As and when the....bec*a*me more stable, the...might... (puisqu'il s'agit d'un futur hypothétique).


----------



## Budd

As many have aid here, there are several plausible translations for au fur et à mesure. One I haven't noticed is "to the extent that." For example: 


talialeen said:


> The old products will be phased out *"au fur et à mesure que"* the clients will buy new products



"Old products will be phased out _as _clients buy new products." Or "old products will be phased out _to the extent _clients buy new products." The second version emphasizes more the idea of progression and can leave open the possibility that clients won't buy the new ones.


----------



## Guy B.

I was looking for a way to translate the same expression to put it in a recipe, and turned to wordreference as usual 
Although this tread is quite old, i think it may serve to explain the exact meaning of the words:

"Fur", in French, is an old word indicating proportion, or a ratio.

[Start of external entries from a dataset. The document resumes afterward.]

-- ==== Sys2Proof/Machine/Messages.lean ====
section
/-! DEFINITION. The message engine: PROD_WRITE, RING_ENABLE, RING_DISABLE, MESSAGE_DELIVERY, BUFFER_CLOSE_TIMER, INT_TIMER, HOLD_EXPIRY,
COMPLETION, COMPLETION_TIMEOUT, SEND, FLUSH and the endpoint reset of R398 (12_host_links_messages.md R376, R385-R404). -/

namespace Sys2Proof.Machine

/-! ## Host memory -/

/-- Bytes that the device writes to host memory. -/
def Mach.hostWrite (m : Mach) (a : Nat) (bs : List Byte) : Mach := { m with host := { m.host with mem := Memory.write zeroByte m.host.mem a bs } }

/-! ## Destinations: rings 0-15, 16 = EP2 IN -/

def usbDest : Nat := 16
def destNo : Dest → Nat
  | .ring r => r.val
  | .usb => usbDest

def noBuf : Nat → Buf := fun _ => { bytes := [], scopes := [], places := [], due := false }
def Mach.buf (m : Mach) (d : Nat) : Buf := Tab.get noBuf m.msg.bufs d
def Mach.setBuf (m : Mach) (d : Nat) (b : Buf) : Mach := { m with msg := { m.msg with bufs := Tab.set noBuf m.msg.bufs d b } }
/-- Is a buffer open? -/
def Buf.isOpen (b : Buf) : Bool := !b.scopes.isEmpty

def Mach.ringStopped (m : Mach) (r : Nat) : Bool := m.msg.stopped.getLsbD r
/-- `MSG_RINGr_STAT.running`. -/
def Mach.ringRunning (m : Mach) (r : Nat) : Bool := m.on (MsgRingCtl.enable r) && !m.ringStopped r
/-- Descriptors in device (R389). -/
def Mach.inDevice (m : Mach) (r : Nat) : Nat := (m.get (MsgRingProd.prod r) + 65536 - m.get (MsgRingDone.doneTail r)) % 65536
/-- Ring size N (Table HL-12). -/
def Mach.ringSize (m : Mach) (r : Nat) : Nat := 2 ^ m.get (MsgRingCtl.sizeLog2 r)
def Mach.ringBase (m : Mach) (r : Nat) : Nat := m.pair (MsgRingBaseLo.reg r) / 64 * 64
/-- Address of the descriptor with index i (R389). -/
def Mach.descAddr (m : Mach) (r i : Nat) : Nat := m.ringBase r + 16 * (i % m.ringSize r)

def scopeOf (skein : Nat) : Nat := if skein < 96 then skein else 256

/-- A message lost at a destination: its count and the gap owed to its scope (R391). -/
def Mach.countDrop (m : Mach) (d scope : Nat) : Mach :=
  let m1 := if d = usbDest then m.bumpMod MsgUsbDrop.count else m.bumpMod (MsgRingDrop.count d)
  let m2 : Mach := { m1 with msg := { m1.msg with gap := if m1.msg.gap.contains (d, scope) then m1.msg.gap else m1.msg.gap ++ [(d, scope)] } }
  m2.gauge hubGauge 0x83 none 1

/-- The first waiting message of a destination, in framing order. -/
def Mach.waitingFor (m : Mach) (d : Nat) : Option Msg := m.msg.staged.find? fun x => x.dests.getLsbD d

/-- The staged messages once the first one waiting for d has been served there. -/
def servedAt (d : Nat) : List Msg → List Msg
  | [] => []
  | x :: xs =>
    if x.dests.getLsbD d then
      let y := { x with dests := x.dests &&& ~~~(BitVec.ofNat 17 (2 ^ d)) }
      if y.dests = 0 then xs else y :: xs
    else x :: servedAt d xs

def Mach.serve (m : Mach) (d : Nat) : Mach := { m with msg := { m.msg with staged := servedAt d m.msg.staged } }

/-- Drop the first message that waits for d (R391). -/
def Mach.dropWaiting (m : Mach) (d : Nat) : Mach :=
  match m.waitingFor d with
  | none => m
  | some x => (m.countDrop d (scopeOf x.skein)).serve d

/-- Drop every message that waits for d. -/
def Mach.dropAllWaiting (m : Mach) (d : Nat) : Mach := Nat.repeat (fun a => Mach.dropWaiting a d) m.msg.staged.length m

/-- Drop the messages of an open buffer. -/
def Mach.dropBuf (m : Mach) (d : Nat) : Mach :=
  ((m.buf d).scopes.foldl (fun acc sc => acc.countDrop d sc) m).setBuf d (noBuf d)

/-! ## Closing buffers (R390) -/

/-- The ring's vector (R375, Table HL-16). -/
def Mach.ringVector (m : Mach) (r : Nat) : Nat := Nat.max 1 (m.get (MsgRingInt.vector r))

def noCloses : Nat → Nat := fun _ => 0
def Mach.closes (m : Mach) (r : Nat) : Nat := Tab.get noCloses m.msg.closes r
def Mach.setCloses (m : Mach) (r n : Nat) : Mach := { m with msg := { m.msg with closes := Tab.set noCloses m.msg.closes r n } }

/-- A close counts toward the ring's interrupt (R390). -/
def Mach.countClose (m : Mach) (r : Nat) : Mach :=
  let n := m.get (MsgRingInt.intCount r)
  let k := m.closes r + 1
  if 0 < n ∧ n ≤ k then (m.setCloses r 0).raiseVector (m.ringVector r) else m.setCloses r k

/-- Write the status block (Table HL-11). -/
def Mach.writeStatus (m : Mach) (r : Nat) : Mach :=
  m.hostWrite (m.pair (MsgRingStatusLo.reg r) / 16 * 16)
    (leBytes 2 (m.get (MsgRingDone.doneTail r)) ++ leBytes 2 0 ++ leBytes 4 (m.get (MsgRingDrop.count r)) ++ leBytes 8 m.now)

def noDesc : Nat → DWord := fun _ => 0
def Mach.forgetDesc (m : Mach) (r : Nat) : Mach := { m with msg := { m.msg with descs := Tab.erase m.msg.descs r } }
def Mach.hasDesc (m : Mach) (r : Nat) : Bool := m.msg.descs.any fun e => e.1 == r

/-- Close a ring's open buffer: data, descriptor bytes 0x08-0x0F, status block, then the interrupt. While no memory request may be issued it
is only marked (R377). -/
def Mach.closeRing (m : Mach) (r : Nat) (byTimer : Bool) : Mach :=
  let b := m.buf r
  if !b.isOpen then m
  else if !m.bme then m.setBuf r { b with due := true }
  else
    let i := m.get (MsgRingDone.doneTail r)
    let m1 := m.hostWrite (Tab.get noDesc m.msg.descs r).toNat b.bytes
    let m2 := m1.hostWrite (m.descAddr r i + 8) (leBytes 2 b.bytes.length ++ leBytes 2 b.scopes.length ++ leBytes 2 (2 * b2n byTimer) ++ leBytes 2 0)
    let m3 := ((m2.put (MsgRingDone.doneTail r) (i + 1)).forgetDesc r).setBuf r (noBuf r)
    (m3.writeStatus r).countClose r

/-- Close the open buffer of EP2 IN: it becomes ready (R392). -/
def Mach.closeUsb (m : Mach) : Mach :=
  let b := m.buf usbDest
  if b.isOpen then ({ m with msg := { m.msg with usbReady := m.msg.usbReady ++ [b] } } : Mach).setBuf usbDest (noBuf usbDest) else m

def Mach.closeDest (m : Mach) (d : Nat) (byTimer : Bool) : Mach := if d = usbDest then m.closeUsb else m.closeRing d byTimer

/-! ## Room (R391, R392) -/

def foot (len : Nat) : Nat := roundUp (36 + roundUp len 4) 8

/-- Does a message fit the open buffer? -/
def Buf.fits (b : Buf) (n : Nat) : Bool := b.isOpen && !b.due && decide (b.bytes.length + n ≤ 4096)

def Mach.usbReadyForIn (m : Mach) : Bool := m.up fnUsb && m.on HlUsbStat.configured && !m.on HlUsbStat.suspended

/-- Can a destination take a message of a footprint? -/
def Mach.hasRoom (m : Mach) (d n : Nat) : Bool :=
  let b := m.buf d
  if d = usbDest then m.usbReadyForIn && (b.fits n || decide (m.msg.usbReady.length + b2n b.isOpen < 4))
  else m.ringRunning d && m.bme && (b.fits n || decide (b2n b.isOpen < m.inDevice d))

/-- A destination's policy is DROP. -/
def Mach.policyDrop (m : Mach) (d : Nat) : Bool := if d = usbDest then m.on MsgUsbCfg.policy else m.on (MsgRingCtl.policy d)

/-! ## Framing (R385-R387, R393) -/

def destsOf (x : BitVec 17) : List Nat := (List.range 17).filter fun d => x.getLsbD d

/-- A message's place in staging: offset and footprint. -/
def Msg.place (x : Msg) : Nat × Nat := (x.src, foot x.length)
/-- The places of staging in use: of messages still to be delivered, and of those in buffers not yet closed or, for EP2 IN, not yet sent (R392,
R393; log entry 34). -/
def Mach.stageUse (m : Mach) : List (Nat × Nat) :=
  (m.msg.staged.map Msg.place ++ m.msg.bufs.flatMap (·.2.places) ++ m.msg.usbReady.flatMap (·.places)).eraseDups
def Mach.stageUsed (m : Mach) : Nat := (m.stageUse.map (·.2)).foldl (· + ·) 0

/-- The first place in staging with n free bytes (R393; placement: log entry 34). -/
def Mach.stagePlace (m : Mach) (n : Nat) : Option Nat :=
  let base := m.get MsgStage.base / 4096 * 4096
  let stop := Nat.min (base + 1024 * m.get MsgStage.sizeKib) hubBytes
  let use := m.stageUse
  (base :: use.map fun u => u.1 + u.2).find? fun a => decide (a + n ≤ stop) && use.all fun u => decide (a + n ≤ u.1 ∨ u.1 + u.2 ≤ a)

/-- The next number of a scope, and the state with it taken (R386). -/
def Mach.takeSeq (m : Mach) (skein : Nat) : Nat × Mach :=
  if skein < 96 then
    let s := m.hubNat (64 * skein + 0x14) 4
    (s, m.hubPut (64 * skein + 0x14) 4 (s + 1))
  else (m.get MsgDevSeq.seq, m.bumpMod MsgDevSeq.seq)

/-- Frame a message and stage it for its destinations. With function 0x06 out of service nothing is framed. -/
def Mach.frame (m : Mach) (type skein flags : Nat) (ts : DWord) (payload : List Byte) (dests : BitVec 17) : Mach :=
  if !m.up fnMsg then m
  else
    let q0 := m.takeSeq skein
    let q := (q0.1, q0.2.gauge hubGauge 0x82 none 1)
    let model := if skein < 96 then m.hubNat (64 * skein + 2) 2 else 0xFFFF
    if dests = 0 then q.2
    else
      match q.2.stagePlace (foot payload.length) with
      | none =>
        let m1 := (q.2.bumpMod MsgStageDrop.count).flag MsgStatus.stageFull
        let g := (destsOf dests).map fun d => (d, scopeOf skein)
        ({ m1 with msg := { m1.msg with gap := m1.msg.gap ++ g.filter fun e => !m1.msg.gap.contains e } } : Mach).gauge hubGauge 0x83 none g.length
      | some a =>
        let x : Msg := { type := type, skein := skein, flags := flags, seq := BitVec.ofNat 32 q.1, modelId := model, ts := ts,
                         length := payload.length, src := a, dests := dests }
        let m1 := q.2.hubWrite a (payload ++ List.replicate (roundUp payload.length 4 - payload.length) 0)
        let m2 : Mach := { m1 with msg := { m1.msg with staged := m1.msg.staged ++ [x] } }
        -- a destination that has no room and drops, drops at once, once nothing else waits there before it
        (destsOf dests).foldl (fun acc d =>
          if acc.policyDrop d ∧ !acc.hasRoom d (foot payload.length) then acc.dropAllWaiting d else acc) m2

def Mach.sysDest (m : Mach) : BitVec 17 := BitVec.ofNat 17 (m.get MsgSysDest.rings + 65536 * m.get MsgSysDest.usb)

/-- A device EVENT (R387, Table HL-8). -/
def Mach.event (m : Mach) (code skein a0 a1 a2 : Nat) (dests : BitVec 17) : Mach :=
  m.frame 7 skein 4 m.tb (leBytes 2 code ++ leBytes 2 0 ++ leBytes 4 a0 ++ leBytes 4 a1 ++ leBytes 4 a2) dests

/-- STATE_LOST (Table HL-7). -/
def Mach.stateLostMsg (m : Mach) (skein reason steps block : Nat) : Mach :=
  m.frame 9 skein 4 m.tb (leBytes 1 reason ++ leBytes 3 0 ++ leBytes 8 steps ++ leBytes 4 block) m.sysDest

/-- EVENT PHASE (R387). -/
def Mach.phaseEvent (m : Mach) : Mach := m.event 4 0xFF m.phase 0 0 m.sysDest

/-! ## Delivery (R385, R390, R402) -/

/-- The bytes of a message at a destination (Table HL-6), and the state after its staged payload was read. -/
def Mach.msgBytes (m : Mach) (x : Msg) (d : Nat) : List Byte × Status × Mach :=
  let r := m.hubRead x.src (roundUp x.length 4)
  let gap := m.msg.gap.contains (d, scopeOf x.skein)
  let h := leBytes 2 0x5356 ++ leBytes 1 x.type ++ leBytes 1 x.skein ++ leBytes 2 (x.flags + 2 * b2n gap) ++ leBytes 2 x.length ++
    leBytes 4 x.seq.toNat ++ leBytes 2 x.modelId ++ leBytes 1 d ++ leBytes 1 0 ++ leBytes 8 x.ts.toNat ++ leBytes 4 0
  let body := h ++ leBytes 4 (crc32c h).toNat ++ r.1 ++ leBytes 4 (if x.length = 0 then 0 else (crc32c r.1).toNat)
  (body ++ List.replicate (foot x.length - body.length) 0, r.2.1, r.2.2)

/-- The message is lost to staging: dropped at every destination still to be served (R402). -/
def Mach.loseStaged (m : Mach) (x : Msg) : Mach :=
  let m1 := (m.flag MsgStatus.ue).record Flt.msgUe (srcFn 6) []
  let m2 := (destsOf x.dests).foldl (fun acc d => acc.countDrop d (scopeOf x.skein)) m1
  { m2 with msg := { m2.msg with staged := m2.msg.staged.erase x } }

def Mach.coalesceOf (m : Mach) (d : Nat) : Nat := if d = usbDest then m.get MsgUsbCfg.coalesce else m.get (MsgRingInt.coalesce d)

/-- Pack the message into the open (or a new) buffer of d. -/
def Mach.pack (m : Mach) (d : Nat) (x : Msg) : Mach :=
  let r := m.msgBytes x d
  if r.2.1 ≠ .ok then r.2.2.loseStaged x
  else
    let m1 := r.2.2
    let b := m1.buf d
    let m2 := (m1.setBuf d { b with bytes := b.bytes ++ r.1, scopes := b.scopes ++ [scopeOf x.skein], places := b.places ++ [x.place] }).serve d
    let m3 : Mach := { m2 with msg := { m2.msg with gap := m2.msg.gap.erase (d, scopeOf x.skein) } }
    if m3.coalesceOf d = 0 then m3.closeDest d false else m3

/-- No room: the policy applies (R391). -/
def Mach.applyPolicy (m : Mach) (d : Nat) : Mach := if m.policyDrop d then m.dropWaiting d else m

/-- MESSAGE_DELIVERY: the oldest waiting message of a destination is packed. A ring first needs its next descriptor read (R376, R390). -/
def Mach.deliver (m : Mach) (d : Nat) : Mach :=
  if !m.up fnMsg then m
  else
    match m.waitingFor d with
    | none => m
    | some x =>
      let n := foot x.length
      if !m.hasRoom d n then m.applyPolicy d
      else if (m.buf d).fits n then m.pack d x
      else
        let m1 := m.closeDest d false
        if d = usbDest then m1.pack d x
        else if m1.hasDesc d then m1.pack d x
        else { m1 with msg := { m1.msg with reading := m1.msg.reading ||| BitVec.ofNat 16 (2 ^ d) } }

def execMessageDelivery (d : Dest) (s : State) : Host.Outcome State Fault Refusal := s.onM fun m => m.deliver (destNo d)

/-- BUFFER_CLOSE_TIMER: `coalesce` µs have passed since the buffer's first message (R390). -/
def execBufferCloseTimer (d : Dest) (s : State) : Host.Outcome State Fault Refusal :=
  s.onM fun m => if m.coalesceOf (destNo d) = 0 then m else m.closeDest (destNo d) true

/-- INT_TIMER: `int_timer` µs have passed since the oldest unsignalled close (R390). 0 in int_count or int_timer means none. -/
def Mach.intTimer (m : Mach) (r : Nat) : Mach :=
  if 0 < m.closes r ∧ 0 < m.get (MsgRingInt.intTimer r) ∧ 0 < m.get (MsgRingInt.intCount r) then (m.setCloses r 0).raiseVector (m.ringVector r) else m

def execIntTimer (ring : Fin 16) (s : State) : Host.Outcome State Fault Refusal := s.onM fun m => m.intTimer ring.val

/-- HOLD_EXPIRY: a held message has waited hold_ms without room (R391). -/
def Mach.holdExpiry (m : Mach) (d : Nat) : Mach :=
  match m.waitingFor d with
  | none => m
  | some x => if m.hasRoom d (foot x.length) then m else m.dropWaiting d

def execHoldExpiry (d : Dest) (s : State) : Host.Outcome State Fault Refusal := s.onM fun m => m.holdExpiry (destNo d)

The literal meaning of this expression, therefore, could be something in the line of

" following proportionally (*au fur*)_ [the changes that operates in time]_ and according to the measurement, progressively (*à mesure*)"

indicating something that happens at the same time, simultaneously and in equal proportions (eg, adding liquid to maintain evaporating water to a given level).

Most of the given suggestions are adapted to my case; but I was wondering what is the English commonly used expression (if there is  one) in kitchens, when explaining a step in this kind of situations.


----------



## Franco-filly

You could say "Gradually add more water/stock as the liquid is absorbed" for a risotto recipe for example.


----------



## joelooc

with such adverbs as gradually, progressively etc... I am surprised not to see any be + ing form. Is there any reason for not considering "as her husband *is* read*ing* his newspaper " "as the liquid is being absorbed" as possible translations?


----------



## AnnieF

You could say "gradually adding more stock ..." if this is a continuation of a previous instruction and within the same sentence, but not if this instruction is in a separate sentence.


----------



## Phil512

Trying another approach, less literal :
The more East Asian exchange rates become more stable/stabilize against the regional basket, and therefore against each other, the more the ACU could act as vehicle for encouraging trade, investment and financial transactions within the region".


----------